Die Kinder werden sich mit der Zeit zwar schulisch entwickeln, aber in den ersten Tagen und Monaten sehr leiden und kämpfen müssen, um die Unterrichtsziele im städtischen Gebiet zu erreichen. Unsere Stammeskinder können nicht gut Englisch und Fachsprachen. Es ist definitiv ein Problem für ihre Studien. Einige der Stammeskinder können nicht einmal gut Telugu, weil sie in ihrer traditionellen Sprache geboren und aufgewachsen sind.

Stammeskultur und -traditionen haben eine jahrtausendlange Geschichte und der Lebensstil ist gesund und gut für die Umwelt. Auf jeden Fall wird es den Stammesangehörigen Kultur und Traditionen kosten. Ihr neuer Lebensstil ist komplizierter und komplexer als ihr heutiger Lebensstil.

Die Kirche möchte in dieser Hinsicht helfen, aber mit der finanziellen Kraft von ist es nicht möglich. Wir bitten Sie und euch deshalb darum, diese Hilfe für die Zukunft der Kirche und den armen Familien zu ermöglichen.

Erstens wollen wir Kirchengemeinden in bestimmten Gebieten mit Pastoren und verfügbaren Ressourcen wieder aufbauen. Später wollen wir versuchen, alle Mitglieder der Kirche wieder zu erreichen und die Kontakte zwischen allen zu verbessern. Wir freuen uns sehr, dass unsere Familien spirituelle Stärke und Zuneigung in der Gemeinde zeigen und sich mit der GSELC stark identifizieren. Wir wollen diese spirituelle Stärke und Einheit in der Kirche nicht verlieren.

Als finanzielle Hilfe möchten wir den Familien zwei Monate lang helfen, ihre grundlegenden Bedürfnisse besser zu decken. Es wird viel kosten, deshalb bitten wir Sie um Hilfe. Als Kirche wollen wir, dass unsere Leute glücklich sind und sichtbar gut mit der Situation umgehen können. Für ihr Überleben wollen wir Schulung zur Kompetenzentwicklung für lebensnotwendige Kenntnisse bereitstellen.

Durch Sensibilisierung für Selbstständigkeits-programme wie Schneiderei, Schreinerarbeiten, Geflügel auf kleinem Raum, Kindergartenplantage und Gemüsegarten für Haushalts- und Geschäftszwecke kann ihnen geholfen werden.

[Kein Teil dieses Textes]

/-- Settles O24: the pick comes before no candidate, so of distinct indices every other comes before it. -/
theorem pickIsLastOfTheOrder : Obligations.PickIsLastOfTheOrder := by
  refine ⟨fun x y => comesBefore_iff, fun x y => comesBefore_eq_not, fun l hl => ?_, fun l hl hlen => ?_⟩
  · obtain ⟨a, ha⟩ := exists_pick hl
    exact ⟨a, ha, pick_spec ha⟩
  · obtain ⟨a, ha⟩ := exists_pick (List.ne_nil_of_length_pos (by omega : 0 < l.length))
    have ham := (pick_spec ha).1
    have hrest : l.filter (fun c => c.2 != a.2) ≠ [] := fun hnil => by
      have := (perm_cons_filter hl ham).length_eq
      rw [hnil, List.length_singleton] at this
      omega
    obtain ⟨b, hb⟩ := exists_pick hrest
    obtain ⟨hbl, hba⟩ := List.mem_filter.1 (pick_spec hb).1
    rw [bne_iff_ne] at hba
    refine ⟨a, b, ha, hb, hbl, ?_, fun x hx hxa hxb => ?_⟩
    · rw [comesBefore_eq_not hba, not_pick_comesBefore ha hbl]; rfl
    · have hxm : x ∈ l.filter (fun c => c.2 != a.2) :=
        List.mem_filter.2 ⟨hx, bne_iff_ne.2 fun e => hxa (List.inj_on_of_nodup_map hl hx ham e)⟩
      rw [comesBefore_eq_not fun e => hxb (List.inj_on_of_nodup_map hl hx hbl e), not_pick_comesBefore hb hxm]
      rfl

/-! ### A stable sort of the pool (R97) -/

/-- The pool as a stable sort on descending frequency leaves it (R97). -/
def sortDescending (l : List Candidate) : List Candidate := l.mergeSort (fun x y => decide (y.1.freq ≤ x.1.freq))

theorem descending_trans (x y z : Candidate) (hxy : decide (y.1.freq ≤ x.1.freq) = true)
    (hyz : decide (z.1.freq ≤ y.1.freq) = true) : decide (z.1.freq ≤ x.1.freq) = true :=
  decide_eq_true (BitVec.le_trans (of_decide_eq_true hyz) (of_decide_eq_true hxy))

theorem descending_total (x y : Candidate) :
    (decide (y.1.freq ≤ x.1.freq) || decide (x.1.freq ≤ y.1.freq)) = true := by
  simpa using BitVec.le_total y.1.freq x.1.freq

theorem sortDescending_perm (l : List Candidate) : (sortDescending l).Perm l := List.mergeSort_perm l _

theorem sortDescending_pairwise (l : List Candidate) :
    (sortDescending l).Pairwise (fun x y => y.1.freq ≤ x.1.freq) :=
  (List.pairwise_mergeSort descending_trans descending_total l).imp of_decide_eq_true

/-- The sort is stable: it keeps the candidates of each frequency in their order. -/
theorem filter_freq_sortDescending (l : List Candidate) (f : Freq) :
    (sortDescending l).filter (fun c => c.1.freq == f) = l.filter (fun c => c.1.freq == f) := by
  have hsame : (l.filter (fun c => c.1.freq == f)).Pairwise (fun x y => decide (y.1.freq ≤ x.1.freq) = true) := by
    refine List.pairwise_of_forall_mem_list fun x hx y hy => ?_
    rw [List.mem_filter, beq_iff_eq] at hx hy
    simp [hx.2, hy.2]
  have hsub := (List.sublist_mergeSort descending_trans descending_total hsame List.filter_sublist).filter
    (fun c => c.1.freq == f)
  rw [List.filter_filter] at hsub
  simp only [Bool.and_self] at hsub
  exact (hsub.eq_of_length ((sortDescending_perm l).filter _).length_eq.symm).symm

/-- Where equal frequencies stand in index order, the sorted pool is in the total order (R94). -/
theorem sortDescending_comesBefore {l : List Candidate} (hl : l.Pairwise (fun x y => x.1.freq = y.1.freq → x.2 < y.2)) :
    (sortDescending l).Pairwise (fun x y => comesBefore x y = true) := by
  refine List.pairwise_iff_forall_sublist.2 fun {x y} hxy => comesBefore_iff.2 ?_
  have hle := List.pairwise_iff_forall_sublist.1 (sortDescending_pairwise l) hxy
  by_cases heq : x.1.freq = y.1.freq
  · have hsub : [x, y].Sublist l := by
      have := hxy.filter (fun c => c.1.freq == y.1.freq)
      rw [filter_freq_sortDescending] at this
      simp only [heq, beq_self_eq_true, List.filter_cons_of_pos, List.filter_nil] at this
      exact this.trans List.filter_sublist
    exact .inr ⟨heq, List.pairwise_iff_forall_sublist.1 hl hsub heq⟩
  · exact .inl (BitVec.lt_of_le_ne hle (Ne.symm heq))

/-- The pick of a pool is the last candidate of any list of its candidates in the total order. -/
theorem getLast?_eq_pick {l sorted : List Candidate} (hs : sorted.Pairwise (fun x y => comesBefore x y = true))
    (hp : sorted.Perm l) : sorted.getLast? = pick l := by
  rcases List.eq_nil_or_concat' sorted with rfl | ⟨init, a, rfl⟩
  · rw [← hp.nil_eq]; rfl
  · have hal : a ∈ l := hp.subset (by simp)
    obtain ⟨c, hc⟩ := exists_pick (List.ne_nil_of_mem hal)
    rw [List.getLast?_concat, hc]
    have hcm := hp.symm.subset (pick_spec hc).1
    rcases List.mem_append.1 hcm with hci | hca
    · have := (List.pairwise_append.1 hs).2.2 c hci a (by simp)
      rw [not_pick_comesBefore hc hal] at this
      cases this
    · rw [List.mem_singleton.1 hca]

/-- Settles O25: the sorted pool is in the total order, and so is what is left of it without its last node. -/
theorem stableSortPicksTheSame : Obligations.StableSortPicksTheSame := by
  intro l hl hord
  have hs := sortDescending_comesBefore hord
  have hlast := getLast?_eq_pick hs (sortDescending_perm l)
  refine ⟨hlast, fun a ha => ?_⟩
  rw [ha, List.getLast?_eq_some_iff] at hlast
  obtain ⟨init, hinit⟩ := hlast
  show (sortDescending l).dropLast.getLast? = _
  refine getLast?_eq_pick (hs.sublist (List.dropLast_sublist _)) ?_
  rw [hinit, List.dropLast_concat]
  have hp := (sortDescending_perm l).trans (perm_cons_filter hl (pick_spec ha).1)
  rw [hinit] at hp
  exact ((List.perm_append_singleton a init).symm.trans hp).cons_inv

/-! ### Leaves, merges and counts (R91, R95, R96) -/

/-- Settles O26: the scan makes the leaf of every symbol of the alphabet, in its order. -/
theorem leavesInSymbolOrder : Obligations.LeavesInSymbolOrder := by
  intro ft t
  obtain ⟨hnode, hcount, hleaf⟩ := scanLeaves_all ft
  refine ⟨hnode, hcount, fun b hb => ?_, fun i b hib => ?_⟩
  · rw [hleaf, if_neg fun hm => mem_alphabet.1 hm hb]
  · obtain ⟨hi, rfl⟩ := List.getElem?_eq_some_iff.1 hib
    have hle := alphabet_length_le ft
    rw [hleaf, if_pos (List.getElem_mem hi), (alphabet_nodup ft).idxOf_getElem, idx_toNat (by omega)]

/-- Settles O27: a merge is a join of the two picks, which are nodes of the pool. -/
theorem mergeJoinsTheLastTwo : Obligations.MergeJoinsTheLastTwo := by
  intro t hcount hlen hpool
  obtain ⟨a, b, ha, hb, ham, hbm, hab, hmerge⟩ := mergeOnce_spec hpool
  obtain ⟨ha1, ha2⟩ := mem_pool.1 ham
  obtain ⟨hb1, hb2⟩ := mem_pool.1 hbm
  have hla := getElem?_lt ha1
  have hlb := getElem?_lt hb1
  rw [hmerge]
  refine ⟨a, b, ha, hb, ha1, ha2, hb1, hb2, hab, join_length a b t, ?_, rfl, rfl, ⟨mergedNode a b, ?_, rfl, rfl, rfl,
    idx_toNat (hla.trans hlen), idx_toNat (hlb.trans hlen), fun hsum => ?_⟩, fun n hn => ?_⟩
  · rw [join_count hcount hlen, join_length]
  · rw [join_node, if_neg (Nat.lt_irrefl _), if_pos rfl]
  · exact BitVec.toNat_add_of_lt hsum
  · rw [join_node, if_pos hn, (next_eq hcount hlen).1]

/-- Settles O29: each merge takes one node from the pool and adds one to the arena, and `L - 1` leave the root alone. -/
theorem nodeCountIsTwiceLeavesLessOne : Obligations.NodeCountIsTwiceLeavesLessOne := by
  intro ft hL
  have hle := alphabet_length_le ft
  refine ⟨fun k hk => ?_, ?_⟩
  · have hpool := scanLeaves_pool_length ft
    have hf := scanLeaves_forest ft
    have hcount : (scanLeaves ft 256).ncount.toNat = (alphabet ft).length := (scanLeaves_all ft).2.1
    have hlen := hf.count
    obtain ⟨hf', hpool', hlen'⟩ := mergeTimes_forest k hf (by omega) (by omega)
    have := hf'.count
    exact ⟨by omega, by omega⟩
  · obtain ⟨t, ht⟩ := buildTree_ok (List.ne_nil_of_length_pos (by omega : 0 < (alphabet ft).length))
    have h := buildTree_built ht
    have hnodes := h.nodeCount
    rw [if_neg (by omega)] at hnodes
    exact ⟨t, ht, h.count.trans hnodes, h.count.symm, h.size, fun n x => h.kind_leaf_iff⟩

/-! ### The empty table (R92) -/

theorem alphabet_eq_nil_iff_sum {ft : Vector Count 256} : alphabet ft = [] ↔ tableSum ft = 0 := by
  rw [alphabet_eq_nil, tableSum_eq_zero]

Für unsere Kinder, die Englischunterricht bekommen, helfen Computer und Kommunikation ihnen beim Lernen, und Lerngruppenzentren in diesen neuen Bereichen werden unseren Kindern viel helfen. Heutzutage muss Computerarbeit in jeder Organisation, für Beschäftigung und Selbstständigkeit wie E-Seva, Me-Seva und Rechenzentren, Computerwissen und Bildung erforderlich sein. Indem diese Ausbildung unserer Jugend angeboten wird, wird ihnen sehr geholfen. Ausbildungszentren für Schreiner, Schneider und andere Handberufe werden unseren kirchlichen Jugendlichen, Witwen, Waisen, Halbwaisen und körperlich behinderten Menschen sehr helfen.

Bitte denken Sie über dieses Polavaram-Umsiedlungs-Probleme in GSELC-Kirchenfamilien und in GSELC-Kirchengemeinden und ihre Zukunft nach.

Wir bitten Sie um Hilfe.

Wir wollen, dass unsere Leute die Probleme in Gemeinschaft lösen können. Wir beten für sie und Bitten Euch und Sie um Gebet. Bitte denkt an uns.